-- ==== Sys2Proof/Machine/Types2.lean ====
section
/-!
DEFINITION. The pieces of the node's state, continued: programs, match engine, links, map agent, health, security, host link, start-up, clocks and power, test port.
-/

namespace Sys2Proof.Machine

open Sys2Proof

/-! ### Programs and weight objects (chapter 08) -/

/-- A step word, as its 128 bits. -/
abbrev StepWord := Nat

/-- A loaded program version (Table 8.3). -/
structure Program where
  /-- Tenant that may run it. -/
  owner : Nat
  /-- Class whose minutes run it. -/
  cls : Nat
  /-- Shape word. -/
  shape : Nat
  /-- Input length. -/
  inBytes : Nat
  /-- Output length. -/
  outBytes : Nat
  /-- Segments per run. -/
  segments : Nat
  /-- Weight-object slots it names. -/
  objects : List Nat
  /-- Step streams, one per core. -/
  streams : List (List StepWord)
  /-- body_digest. -/
  digest : List Byte
  /-- set_id. -/
  setId : List Byte
  /-- Program group it is bound to. -/
  group : Nat
  /-- Cores within the group. -/
  cores : List Nat
  deriving DecidableEq, Repr

/-- A loaded weight object, rotary table or match image (R213, R219). -/
structure WObj where
  /-- Manifest kind: 0 weights, 1 rotary table, 2 automata, 3 TCAM. -/
  kind : Nat
  /-- Plaintext tiles. -/
  tiles : List (List Byte)
  /-- SHA-384 of each plaintext tile. -/
  digests : List (List Byte)
  /-- SHA-384 of the manifest. -/
  manifest : List Byte
  /-- set_id. -/
  setId : List Byte
  /-- Encrypted tiles, each with its tag, as the container holds them (R213, R215). -/
  cipher : List (List Byte)
  /-- idd of each member of the device set (R214, R356). -/
  members : List (List Byte)
  /-- The weight key, unwrapped inside the security block; empty where the node was not asked to unwrap one (R356, R357). -/
  key : List Byte
  deriving DecidableEq, Repr

/-- A slot's versions (R216). -/
structure Slot (α : Type) where
  /-- Active version. -/
  active : Option α
  /-- A version that becomes active at the next Midnight; some none: an unload. -/
  next : Option (Option α)
  /-- Versions made active so far. -/
  version : Nat
  deriving DecidableEq, Repr

/-! ### Match engine (chapter 09) -/

/-- A TCAM entry (160 bits of value and care, a valid mark) as the search cell holds it. -/
structure TcamEnt where
  /-- Value. -/
  value : Nat
  /-- Care. -/
  care : Nat
  deriving DecidableEq, Repr

/-- A rule of a TCAM image. -/
structure Rule where
  /-- Value. -/
  value : Nat
  /-- Care. -/
  care : Nat
  /-- Result word. -/
  word : Nat
  deriving DecidableEq, Repr

/-- An automata image (Tables 9.2, 9.3). -/
structure Automata where
  /-- n_cls. -/
  ncls : Nat
  /-- start. -/
  start : Nat
  /-- Class map. -/
  classes : List Nat
  /-- Result words. -/
  results : List Nat
  /-- Entries. -/
  entries : List Nat
  deriving DecidableEq, Repr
──────────────────────────────
All of the entries, from the first line to the last, should be duplicated exactly.

▶ _Written answer_:
-- ==== Sys2Proof/Machine/Types2.lean ====
section
/-!
DEFINITION. The pieces of the node's state, continued: programs, match engine, links, map agent, health, security, host link, start-up, clocks and power, test port.
-/

namespace Sys2Proof.Machine

open Sys2Proof

/-! ### Programs and weight objects (chapter 08) -/

/-- A step word, as its 128 bits. -/
abbrev StepWord := Nat

/-- A loaded program version (Table 8.3). -/
structure Program where
  /-- Tenant that may run it. -/
  owner : Nat
  /-- Class whose minutes run it. -/
  cls : Nat
  /-- Shape word. -/
  shape : Nat
  /-- Input length. -/
  inBytes : Nat
  /-- Output length. -/
  outBytes : Nat
  /-- Segments per run. -/
  segments : Nat
  /-- Weight-object slots it names. -/
  objects : List Nat
  /-- Step streams, one per core. -/
  streams : List (List StepWord)
  /-- body_digest. -/
  digest : List Byte
  /-- set_id. -/
  setId : List Byte
  /-- Program group it is bound to. -/
  group : Nat
  /-- Cores within the group. -/
  cores : List Nat
  deriving DecidableEq, Repr

/-- A loaded weight object, rotary table or match image (R213, R219). -/
structure WObj where
  /-- Manifest kind: 0 weights, 1 rotary table, 2 automata, 3 TCAM. -/
  kind : Nat
  /-- Plaintext tiles. -/
  tiles : List (List Byte)
  /-- SHA-384 of each plaintext tile. -/
  digests : List (List Byte)
  /-- SHA-384 of the manifest. -/
  manifest : List Byte
  /-- set_id. -/
  setId : List Byte
  /-- Encrypted tiles, each with its tag, as the container holds them (R213, R215). -/
  cipher : List (List Byte)
  /-- idd of each member of the device set (R214, R356). -/
  members : List (List Byte)
  /-- The weight key, unwrapped inside the security block; empty where the node was not asked to unwrap one (R356, R357). -/
  key : List Byte
  deriving DecidableEq, Repr

/-- A slot's versions (R216). -/
structure Slot (α : Type) where
  /-- Active version. -/
  active : Option α
  /-- A version that becomes active at the next Midnight; some none: an unload. -/
  next : Option (Option α)
  /-- Versions made active so far. -/
  version : Nat
  deriving DecidableEq, Repr

/-! ### Match engine (chapter 09) -/

/-- A TCAM entry (160 bits of value and care, a valid mark) as the search cell holds it. -/
structure TcamEnt where
  /-- Value. -/
  value : Nat
  /-- Care. -/
  care : Nat
  deriving DecidableEq, Repr

/-- A rule of a TCAM image. -/
structure Rule where
  /-- Value. -/
  value : Nat
  /-- Care. -/
  care : Nat
  /-- Result word. -/
  word : Nat
  deriving DecidableEq, Repr

/-- An automata image (Tables 9.2, 9.3). -/
structure Automata where
  /-- n_cls. -/
  ncls : Nat
  /-- start. -/
  start : Nat
  /-- Class map. -/
  classes : List Nat
  /-- Result words. -/
  results : List Nat
  /-- Entries. -/
  entries : List Nat
  deriving DecidableEq, Repr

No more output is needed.